→ What you have to do:
Only those lines in the data below from the line containing "it ended. -/" through the line containing "(s.respond k 0)", both included, should be restated word for word.

→ Records to use:
+ + + +

/-! ### The ends of a command -/

/-- The next states of a command, by how it ended. -/
inductive EndsIn (i : Instr) (s : State) : State → Prop
  | rejected {k : Code} (hk : phaseError s i = some k) : EndsIn i s (s.respond k 0)
  | answered {k : Code} {v : Nat} (hk : k ∈ [.ok, .edomain, .ebadreg]) : EndsIn i s (s.respond k v)
  | encDone (e : EncPath) (hi : i.opcode / 16 = 1) : EndsIn i s ((s.withEncPath e).respond .ok 0)
  | encRaised (f : StreamFault) (e : EncPath) (hi : i.opcode / 16 = 1) :
    EndsIn i s ((s.withEncPath e).raiseEnc f)
  | decDone (d : DecPath) (v : Nat) (hi : i.opcode / 16 = 2) :
    EndsIn i s ((s.withDecPath d).respond .ok v)
  | decRaised (f : StreamFault) (d : DecPath) (hi : i.opcode / 16 = 2) :
    EndsIn i s ((s.withDecPath d).raiseDec f)

theorem EndsIn.of_endEnc {r : Run EncPath Unit} (h : s.endEnc r = .next t)
    (hi : i.opcode / 16 = 1) : EndsIn i s t := by
  rcases endEnc_eq_next h with ⟨e, -, rfl⟩ | ⟨f, e, -, rfl⟩
  · exact .encDone e hi
  · exact .encRaised f e hi

theorem EndsIn.of_endDec {r : Run DecPath Unit} (h : s.endDec r = .next t)
    (hi : i.opcode / 16 = 2) : EndsIn i s t := by
  rcases endDec_eq_next h with ⟨d, -, rfl⟩ | ⟨f, d, -, rfl⟩
  · exact .decDone d 0 hi
  · exact .decRaised f d hi

/-- EMODEL is raised on the unit as it stands. -/
theorem EndsIn.encEmodel (hi : i.opcode / 16 = 1) : EndsIn i s (s.raiseEnc .emodel) :=
  .encRaised .emodel s.encPath hi

theorem EndsIn.decEmodel (hi : i.opcode / 16 = 2) : EndsIn i s (s.raiseDec .emodel) :=
  .decRaised .emodel s.decPath hi

theorem exec_endsIn (h : exec i s = .next t) : EndsIn i s t := by
  cases hk : phaseError s i with
  | some k =>
    rw [exec_of_phaseError hk] at h
    cases h
    exact .rejected hk
  | none =>
    cases i with
    | nop =>
      cases h
      exact .answered (by simp)
    | rdreg n =>
      cases hn : csr s n with
      | none =>
        rw [exec_rdreg_unassigned hn] at h
        cases h
        exact .answered (by simp)
      | some v =>
        rw [exec_rdreg_assigned hn] at h
        cases h
        exact .answered (by simp)
    | encStart =>
      cases h
      exact .encDone ⟨Enc.opened s.cfg, s.sink⟩ rfl
    | encPut pl pu pt =>
      have hi : (Instr.encPut pl pu pt).opcode / 16 = 1 := by simp [Instr.opcode]
      by_cases hp : ProbOk s.cfg pl pu pt
      · exact .of_endEnc (exec_encPut_runs hk hp ▸ h) hi
      · rw [exec_encPut_emodel hk hp] at h
        cases h
        exact .encEmodel hi
    | encFinish => exact .of_endEnc (exec_encFinish_runs hk ▸ h) rfl
    | decStart => exact .of_endDec h rfl
    | decScale total =>
      have hi : (Instr.decScale total).opcode / 16 = 2 := by simp [Instr.opcode]
      by_cases ht : TotalOk s.cfg total
      · rw [exec_decScale_runs hk ht] at h
        cases h
        exact .decDone ⟨s.dec.latch total, s.source⟩ _ hi
      · rw [exec_decScale_emodel hk ht] at h
        cases h
        exact .decEmodel hi
    | decNarrow pl pu pt =>
      have hi : (Instr.decNarrow pl pu pt).opcode / 16 = 2 := by simp [Instr.opcode]
      by_cases hp : NarrowOk s.cfg s.dec pl pu pt
      · exact .of_endDec (exec_decNarrow_runs hk hp ▸ h) hi
      · rw [exec_decNarrow_emodel hk hp] at h
        cases h
        exact .decEmodel hi
    | fscale v range total =>
      by_cases hd : FscaleDomain s.cfg v range total
      · rw [exec_fscale_inDomain hd] at h
        cases h
        exact .answered (by simp)
      · rw [exec_fscale_outOfDomain hd] at h
        cases h
        exact .answered (by simp)

/-- A command's response is the only one appended. -/
theorem response_eq {k : Code} {v : Word} {r : Response}
    (h : s.responses ++ [⟨k, v⟩] = s.responses ++ [r]) : ⟨k, v⟩ = r := by
  cases List.append_cancel_left h
  rfl

/-! ### The phase table -/

/-- Settles O19: the phase check answers the error cells of the table, and no other way of a command's end
has such a code. -/
theorem phaseDecidesWhichCommandsRun : Obligations.PhaseDecidesWhichCommandsRun := by
  intro s answers
  have cell {i : Instr} {k : Code} (h : phaseError s i = some k) : answers i k := exec_of_phaseError h
  have idle {p : Phase} (h : p = .idle) : openStreamCheck p = some .eseq :=
    openStreamCheck_eq_some.2 (.inr ⟨h, rfl⟩)
  have fault {p : Phase} (h : p = .fault) : openStreamCheck p = some .efaulted :=
    openStreamCheck_eq_some.2 (.inl ⟨h, rfl⟩)
  refine ⟨fun _ _ _ h => cell (idle h), fun _ _ _ h => cell (fault h), fun h => cell (idle h),
    fun h => cell (fault h), fun _ h => cell (idle h), fun _ h => cell (fault h),
    fun _ _ _ h => cell (scaledStepCheck_eq_some.2 (.inr ⟨.inl h, rfl⟩)),
    fun _ _ _ h => cell (scaledStepCheck_eq_some.2 (.inr ⟨.inr h, rfl⟩)),
    fun _ _ _ h => cell (scaledStepCheck_eq_some.2 (.inl ⟨h, rfl⟩)), fun i t r ht hr hcode => ?_⟩
  cases exec_endsIn ht with
  | rejected hk => exact (phaseError_cells hk).2
  | answered hk =>
    cases response_eq hr
    rcases hcode with rfl | rfl <;> simp at hk
  | encDone | decDone =>
    cases response_eq hr
    simp at hcode
  | encRaised f | decRaised f =>
    cases response_eq hr
    cases f <;> simp [StreamFault.toCode] at hcode

end Sys2Proof.Machine
end

section
/-!
What the exceptions of `60_exceptions.md` leave behind: nothing for a non-sticky error (rule R172), a
frozen unit and a record for a stream fault (rules R174, R175 and R182).
-/
namespace Sys2Proof.Machine

variable {s t u : State} {i : Instr}

/-! ### Responses sent before -/

/-- The state where `rs` had been answered before. -/
def State.sentBefore (rs : List Response) (s : State) : State := { s with responses := rs ++ s.responses }

/-- The outcome with `f` applied to the next state. -/
def mapNext (f : State → State) :
    Host.Outcome State Fault Refusal → Host.Outcome State Fault Refusal
  | .next s => .next (f s)
  | .fault r => .fault r
  | .refused r => .refused r

theorem respond_sentBefore (rs : List Response) (s : State) (k : Code) (v : Nat) :
    (s.sentBefore rs).respond k v = (s.respond k v).sentBefore rs := by
  simp [State.sentBefore, State.respond]

theorem raiseEnc_sentBefore (rs : List Response) (s : State) (f : StreamFault) :
    (s.sentBefore rs).raiseEnc f = (s.raiseEnc f).sentBefore rs := by
  simp [State.sentBefore, State.raiseEnc, State.respond]

theorem raiseDec_sentBefore (rs : List Response) (s : State) (f : StreamFault) :
    (s.sentBefore rs).raiseDec f = (s.raiseDec f).sentBefore rs := by
  simp [State.sentBefore, State.raiseDec, State.respond]

theorem endEnc_sentBefore (rs : List Response) (s : State) (r : Run EncPath Unit) :
    (s.sentBefore rs).endEnc r = mapNext (State.sentBefore rs) (s.endEnc r) := by
  cases r with
  | done a e => exact congrArg Host.Outcome.next (respond_sentBefore rs (s.withEncPath e) .ok 0)
  | raised f e => exact congrArg Host.Outcome.next (raiseEnc_sentBefore rs (s.withEncPath e) f)
  | stuck f => rfl

theorem endDec_sentBefore (rs : List Response) (s : State) (r : Run DecPath Unit) :
    (s.sentBefore rs).endDec r = mapNext (State.sentBefore rs) (s.endDec r) := by
  cases r with
  | done a d => exact congrArg Host.Outcome.next (respond_sentBefore rs (s.withDecPath d) .ok 0)
  | raised f d => exact congrArg Host.Outcome.next (raiseDec_sentBefore rs (s.withDecPath d) f)
  | stuck f => rfl

/-- No command reads the responses. -/
theorem exec_sentBefore (rs : List Response) (s : State) (i : Instr) :
    exec i (s.sentBefore rs) = mapNext (State.sentBefore rs) (exec i s) := by
  cases hk : phaseError s i with
  | some k =>
    have hk' : phaseError (s.sentBefore rs) i = some k := hk
    rw [exec_of_phaseError hk, exec_of_phaseError hk', respond_sentBefore]
    rfl
  | none =>
    cases i with
    | nop => exact congrArg Host.Outcome.next (respond_sentBefore rs s .ok 0)
    | rdreg n =>
      have hsame : csr (s.sentBefore rs) n = csr s n := rfl
      cases hn : csr s n with
      | none =>
        rw [exec_rdreg_unassigned hn, exec_rdreg_unassigned (hsame.trans hn), respond_sentBefore]
        rfl
      | some v =>
        rw [exec_rdreg_assigned hn, exec_rdreg_assigned (hsame.trans hn), respond_sentBefore]
        rfl
    | encStart => exact endEnc_sentBefore rs s (.done () ⟨Enc.opened s.cfg, s.sink⟩)
    | encPut pl pu pt =>
      by_cases hp : ProbOk s.cfg pl pu pt
      · rw [exec_encPut_runs hk hp, exec_encPut_runs (s := s.sentBefore rs) hk hp]
        exact endEnc_sentBefore rs s _
      · rw [exec_encPut_emodel hk hp, exec_encPut_emodel (s := s.sentBefore rs) hk hp]
        exact congrArg Host.Outcome.next (raiseEnc_sentBefore rs s _)
    | encFinish =>
      rw [exec_encFinish_runs hk, exec_encFinish_runs (s := s.sentBefore rs) hk]
      exact endEnc_sentBefore rs s _
    | decStart => exact endDec_sentBefore rs s _
    | decScale total =>
      by_cases ht : TotalOk s.cfg total
      · rw [exec_decScale_runs hk ht, exec_decScale_runs (s := s.sentBefore rs) hk ht]
        exact congrArg Host.Outcome.next
          (respond_sentBefore rs { s with dec := s.dec.latch total } .ok _)
      · rw [exec_decScale_emodel hk ht, exec_decScale_emodel (s := s.sentBefore rs) hk ht]
        exact congrArg Host.Outcome.next (raiseDec_sentBefore rs s _)
    | decNarrow pl pu pt =>
      by_cases hp : NarrowOk s.cfg s.dec pl pu pt
      · rw [exec_decNarrow_runs hk hp, exec_decNarrow_runs (s := s.sentBefore rs) hk hp]
        exact endDec_sentBefore rs s _
      · rw [exec_decNarrow_emodel hk hp, exec_decNarrow_emodel (s := s.sentBefore rs) hk hp]
        exact congrArg Host.Outcome.next (raiseDec_sentBefore rs s _)
    | fscale v range total =>
      by_cases hd : FscaleDomain s.cfg v range total
      · rw [exec_fscale_inDomain hd, exec_fscale_inDomain (s := s.sentBefore rs) hd,
          respond_sentBefore]
        rfl
      · rw [exec_fscale_outOfDomain hd, exec_fscale_outOfDomain (s := s.sentBefore rs) hd,
          respond_sentBefore]
        rfl

/-! ### Non-sticky errors -/

/-- A response that names a non-sticky error is all that its command has changed. -/
theorem eq_respond_of_nonSticky {r : Response} (ht : exec i s = .next t)
    (hr : t.responses = s.responses ++ [r])
    (hcode : r.code ∈ [Code.eillegal, .eseq, .efaulted, .edomain, .ebadreg]) :
    t = { s with responses := s.responses ++ [r] } := by
  cases exec_endsIn ht with
  | rejected | answered =>
    cases response_eq hr
    rfl
  | encDone | decDone =>
    cases response_eq hr
    simp at hcode
  | encRaised f | decRaised f =>
    cases response_eq hr
    cases f <;> simp [StreamFault.toCode] at hcode

/-- What a command does is the same whatever responses were sent before it. -/
theorem exec_of_responses {r : Response} (rs : List Response) (hu : exec i s = .next u)
    (hr : u.responses = s.responses ++ [r]) :
    exec i { s with responses := rs } = .next { u with responses := rs ++ [r] } := by
  have hstart (rs : List Response) :
      { s with responses := rs } = State.sentBefore rs { s with responses := [] } := by
    simp [State.sentBefore]
  have hs := hstart s.responses
  rw [hstart rs, exec_sentBefore]
  rw [show s = _ from hs, exec_sentBefore] at hu
  cases h₀ : exec i { s with responses := [] } with
  | next u₀ =>
    rw [h₀] at hu
    cases hu
    have hlast : u₀.responses = [r] := List.append_cancel_left hr
    simp [mapNext, State.sentBefore, hlast]
  | fault | refused =>
    rw [h₀] at hu
    cases hu

/-- Settles O18: such an error leaves its response only, and no command reads the responses. -/
theorem nonStickyErrorsChangeNothing : Obligations.NonStickyErrorsChangeNothing := by
  refine ⟨fun i s t r ht hr hcode => ?_, fun s p rest e h hp => step_illegalPacket h hp⟩
  obtain rfl := eq_respond_of_nonSticky ht hr hcode
  refine ⟨rfl, fun j u r' hu hr' => ?_⟩
  rw [exec_of_responses _ hu hr', List.append_assoc]
  rfl

/-! ### A unit in FAULT -/

/-- DEC.START leaves its unit ACTIVE without a cause where it goes on. -/
theorem decOpenStream_status {c : Config} {d : DecPath} :
    (decOpenStream c d).Meets (fun d' => d'.reg.phase = .active ∧ d'.reg.cause = none)
      fun _ _ => True := by
  have hfill := meets_imp (fillWindow_shiftFrame (c := c) (d := ⟨Dec.cleared c d.reg, d.source⟩)
    c.rangeBits) (fun _ h => h) (Q' := fun _ _ => True) fun _ _ _ => trivial
  refine meets_andThen hfill fun _ d' h => ?_
  rw [meets_done, decPath_setPhase_cause, h]
  exact ⟨rfl, rfl⟩

/-- Settles O20: the commands of a faulted unit are rejected, but for its START, and the others do not
reach it. -/
theorem faultIsLeftOnlyByStart : Obligations.FaultIsLeftOnlyByStart := by
  intro i s t h
  obtain ⟨-, -, henc, hdec, -⟩ := commandsReachOnlyTheirUnit i s t h
  refine ⟨fun hf hi => ?_, fun hf hi => ?_, ?_, ?_⟩
  · by_cases hu : i.opcode / 16 = 1
    · rw [exec_of_phaseError (phaseError_of_enc_fault hf hu hi)] at h
      cases h
      exact ⟨rfl, rfl⟩
    · exact henc hu
  · by_cases hu : i.opcode / 16 = 2
    · rw [exec_of_phaseError (phaseError_of_dec_fault hf hu hi)] at h
      cases h
      exact ⟨rfl, rfl⟩
    · exact hdec hu
  · rintro rfl
    rw [exec_encStart] at h
    cases h
    exact ⟨rfl, rfl⟩
  · rintro rfl hok
    obtain ⟨d, hd, rfl⟩ := endDec_answersOk h (answeredOk_of_responses hok)
    have hstatus := decOpenStream_status (c := s.cfg) (d := s.decPath)
    rw [hd] at hstatus
    exact hstatus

+ + + +

→ Solution to the exercise:
/-- The next states of a command, by how it ended. -/
inductive EndsIn (i : Instr) (s : State) : State → Prop
  | rejected {k : Code} (hk : phaseError s i = some k) : EndsIn i s (s.respond k 0)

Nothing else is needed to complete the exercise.